Mayor urges greater protection for views of St Paul's

The London mayor has called on ministers to agree to the inclusion of further boroughs in the list of those that must undertake additional consultation on the impact of tall buildings on views of St Paul's after a row over the construction of a tower which campaigners say has 'destroyed' a protected view of the cathedral.

St Paul’s: protected view from King Henry’s Mound after construction of Stratford tower (image credit: Paula Redmond)
St Paul’s: protected view from King Henry’s Mound after construction of Stratford tower (image credit: Paula Redmond)

Photographs released by the Friends of Richmond Park group show the half-built Manhattan Loft Garden scheme, on the site of the Olympic Park, sitting directly behind the dome of St Paul’s when viewed from King Henry’s Mound in Richmond Park, nearly 15 miles away.

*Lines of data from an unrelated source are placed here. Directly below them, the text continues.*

/-- The rounding to a multiple of the quantum is the rounding among all patterns. -/
theorem FFmt.InBinade.nearestAll {k r : ℕ} {v : ℚ} {mode : RM} {neg : Bool} (hv : f.InBinade k v) (hmb : 0 < f.mbits)
    (h : mode.magToInt neg (v / (2 : ℚ) ^ (f.emin + k)) r) :
    f.mag (r + k * 2 ^ f.mbits) = r * (2 : ℚ) ^ (f.emin + k) ∧ f.nearestAll mode neg v (r + k * 2 ^ f.mbits) := by
  obtain ⟨hpos, hlt, hle⟩ := hv
  generalize hu : (2 : ℚ) ^ (f.emin + k) = u at *
  have hu0 : 0 < u := hu ▸ by positivity
  obtain ⟨y, rfl⟩ : ∃ y, v = y * u := ⟨v / u, (div_mul_cancel₀ v hu0.ne').symm⟩
  rw [mul_div_cancel_right₀ _ hu0.ne'] at hlt hle h
  have hy0 : 0 < y := pos_of_mul_pos_left hpos hu0.le
  have hlo := Nat.floor_le hy0.le
  have hhi := Nat.lt_floor_add_one y
  have hfloor := h.eq_floor_or hy0.le
  generalize ⌊y⌋₊ = n at *
  have hn : n < 2 ^ (f.mbits + 1) := by exact_mod_cast hlo.trans_lt hlt
  have hkn (hk : k ≠ 0) : 2 ^ f.mbits ≤ n := Nat.lt_succ_iff.mp (by exact_mod_cast (hle hk).trans_lt hhi)
  have hP : f.mag (n + k * 2 ^ f.mbits) = n * u := hu ▸ f.mag_add_mul hn.le hkn
  have hP1 : f.mag (n + k * 2 ^ f.mbits + 1) = (n + 1) * u := by
    rw [add_right_comm, f.mag_add_mul hn fun hk => (hkn hk).trans n.le_succ, hu]
    push_cast
    rfl
  have heven (hr : r % 2 = 0) : (r + k * 2 ^ f.mbits) % 2 = 0 := by
    obtain ⟨j, hj⟩ := Nat.exists_eq_add_of_lt hmb
    rw [hj, Nat.zero_add, pow_succ, ← mul_assoc]
    omega
  have hlow {q : ℕ} (hq : q ≤ n + k * 2 ^ f.mbits) : f.mag q ≤ n * u := hP ▸ f.mag_strictMono.monotone hq
  have hhigh {q : ℕ} (hq : n + k * 2 ^ f.mbits < q) : (n + 1) * u ≤ f.mag q := hP1 ▸ f.mag_strictMono.monotone hq
  have hvlo : n * u ≤ y * u := mul_le_mul_of_nonneg_right hlo hu0.le
  have hvhi : y * u < (n + 1) * u := mul_lt_mul_of_pos_right hhi hu0
  unfold RM.magToInt at h
  unfold FFmt.nearestAll
  rcases hfloor with rfl | ⟨rfl, hlt'⟩
  · refine ⟨hP, ?_⟩
    rw [hP]
    split_ifs at h ⊢
    · obtain ⟨hhalf, htie⟩ := h
      rw [abs_of_nonneg (by linarith)] at hhalf htie
      rw [abs_sub_comm, abs_of_nonneg (by linarith)]
      intro q
      rcases le_or_gt q (r + k * 2 ^ f.mbits) with hq | hq
      · have := hlow hq
        rw [abs_sub_comm, abs_of_nonneg (by linarith)]
        exact ⟨by linarith, fun he => .inl (f.mag_strictMono.injective (by linarith))⟩
      · have := hhigh hq
        rw [abs_of_nonneg (by linarith)]
        exact ⟨by nlinarith, fun he => .inr (heven (htie (le_antisymm hhalf (by nlinarith))))⟩
    · exact ⟨hvlo, fun q hq => not_lt.mp fun hlt => absurd (hhigh hlt) (by linarith)⟩
    · exact ⟨mul_le_mul_of_nonneg_right h.1 hu0.le, fun q hq => f.mag_strictMono.le_iff_le.mp (hP ▸ hvlo.trans hq)⟩
  · rw [add_right_comm, hP1]
    refine ⟨by push_cast; rfl, ?_⟩
    push_cast at h
    split_ifs at h ⊢
    · obtain ⟨hhalf, htie⟩ := h
      rw [abs_sub_comm, abs_of_nonneg (by linarith)] at hhalf htie
      rw [abs_of_nonneg (by linarith)]
      intro q
      rcases le_or_gt q (n + k * 2 ^ f.mbits) with hq | hq
      · have := hlow hq
        rw [abs_sub_comm (f.mag q), abs_of_nonneg (by linarith)]
        refine ⟨by nlinarith, fun he => .inr ?_⟩
        rw [add_right_comm]
        exact heven (htie (le_antisymm hhalf (by nlinarith)))
      · have := hhigh hq
        rw [abs_of_nonneg (by linarith)]
        exact ⟨by linarith, fun he => .inl (f.mag_strictMono.injective (by linarith))⟩
    · exact absurd h.1 (not_le.mpr hhi)
    · exact ⟨hvhi.le, fun q hq => not_lt.mp fun hlt => absurd (hlow (Nat.lt_succ_iff.mp hlt)) (by nlinarith)⟩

Speaking last week at a mayor’s question time session, Sadiq Khan said that he had asked his planning team to investigate the matter.

He told members of the London Assembly that the site of the tower - which was granted planning permission in 2011 - "does not fall within any of the areas where specific additional consultation was or is required in order to safeguard the view of St Paul’s Cathedral from this point".

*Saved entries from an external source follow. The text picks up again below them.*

-- ==== Sys2Proof/Machine/Bits.lean ====
section
/-! DEFINITION. The stateless bit layer of spec/00_scope.md R10 and R14 (the source's BitOps), the
FieldMask of spec/30_encoding.md R67, and the little-endian byte order of spec/20_memory.md R48, R49. -/

namespace Sys2Proof.Bits

/-- `mask(n) = 2^n - 1` (R14), for `0 ≤ n ≤ 31`. -/
def mask (n : Fin 32) : Word := BitVec.ofNat 32 (2 ^ n.val - 1)

/-- `bit(i, v) = v[i]` (R14).  A bit index outside 0 to 31 is no term of the model (R15). -/
def bit (i : Fin 32) (v : Word) : Bool := v.getLsbD i

/-- `setbit(v, i, b)`: `v` with bit `i` replaced by `b` (R14). -/
def setbit (v : Word) (i : Fin 32) (b : Bool) : Word :=
  if b then v ||| (1#32 <<< i.val) else v &&& ~~~(1#32 <<< i.val)

/-- `clearbit(v, i)` (R14). -/
def clearbit (v : Word) (i : Fin 32) : Word := setbit v i false

/-- A number as a bit index, refused outside 0 to 31 (R15). -/
def bitIndex (i : Nat) : Option (Fin 32) := if h : i < 32 then some ⟨i, h⟩ else none

/-- `sext_N(v)` (R10). -/
def sext {n : Nat} (v : BitVec n) : Word := v.signExtend 32

/-- `zext_N(v)` (R10). -/
def zext {n : Nat} (v : BitVec n) : Word := v.setWidth 32

/-- `popcount(v)` (R14): the number of 1 bits. -/
def popcount (v : Word) : Nat := ((List.range 32).filter v.getLsbD).length

/-- `parsebin(s)` on the digits' bits, leftmost most significant (R14). -/
def parsebinBits (bs : List Bool) : Nat := bs.foldl (fun n b => 2 * n + b.toNat) 0

/-- `parsebin(s)` (R14); a string with a character other than `0` and `1` is refused (R15). -/
def parsebin (cs : List Char) : Option Nat :=
  if cs.all (fun c => c == '0' || c == '1') then some (parsebinBits (cs.map (· == '1'))) else none

/-- `rotateRight32(x, r)` for `0 ≤ r < 32` (R14). -/
def rotateRight32 (x : Word) (r : Nat) : Word :=
  if r = 0 then x else (x >>> r) ||| (x <<< (32 - r))

/-- A (position, length) bit field of a word, each a `uint5` (R67). -/
structure FieldMask where
  position : Fin 32
  length   : Fin 32
deriving DecidableEq, Repr

/-- `position + length ≤ 32` (R67). -/
def FieldMask.wf (m : FieldMask) : Bool := decide (m.position.val + m.length.val ≤ 32)

/-- The field mask of two numbers, refused where one is no `uint5` or their sum exceeds 32 (R15, R67). -/
def FieldMask.make (position length : Nat) : Option FieldMask :=
  if h : position < 32 ∧ length < 32 ∧ position + length ≤ 32 then some ⟨⟨position, h.1⟩, ⟨length, h.2.1⟩⟩ else none

/-- The field of one bit. -/
def FieldMask.single (i : Fin 32) : FieldMask := ⟨i, 1⟩

/-- `(1 << length) - 1` (R67). -/
def FieldMask.mask (m : FieldMask) : Word := BitVec.ofNat 32 (2 ^ m.length.val - 1)

/-- `extract(w) = (w >>> position) & mask` (R67). -/
def FieldMask.extract (m : FieldMask) (w : Word) : Word := (w >>> m.position.val) &&& m.mask

/-- `replace(w, v) = (w & ~(mask << position)) | ((v & mask) << position)` (R67). -/
def FieldMask.replace (m : FieldMask) (w v : Word) : Word :=
  (w &&& ~~~(m.mask <<< m.position.val)) ||| ((v &&& m.mask) <<< m.position.val)

/-- Byte `k` of a word in little-endian order (R48, R49). -/
def byteOf (v : Word) (k : Nat) : Byte := v.extractLsb' (8 * k) 8

/-- The word whose bytes, lowest address first, are `b0 b1 b2 b3` (R48, R49). -/
def wordOfBytes (b0 b1 b2 b3 : Byte) : Word := b3 ++ b2 ++ b1 ++ b0

/-- Bits 1:0 of an address or PC value. -/
def low2 (v : Word) : BitVec 2 := v.extractLsb' 0 2

/-- `a & ~3`: the aligned word that holds byte `a` (R52). -/
def align4 (a : Word) : Word := a &&& 0xFFFFFFFC#32

end Sys2Proof.Bits
end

Khan said that, while the view was first identified and given planning status in 1991, and that the London View Management Framework (LVMF) had since been updated several times, "it appears no-one would have anticipated that a building so far away from Richmond and more than several kilometres behind the dome of St Paul’s might be visible in this way".

Going forward, Khan said, "consideration needs to be given to including more distant boroughs in the list that must undertake further consultation to prevent this from happening again".

But he said that this would require government agreement, unless the necessary powers were to be delegated to the mayor, "as has been sought".

Under the LVMF, it is the responsibility of the planning authority – which in this case was the Olympic Delivery Authority – to notify appropriate consultees, which in this case would have included Historic England (then English Heritage), the Royal Parks and the Dean and Chapter of St Paul’s.

However, Historic England and St Paul’s have said they were not consulted.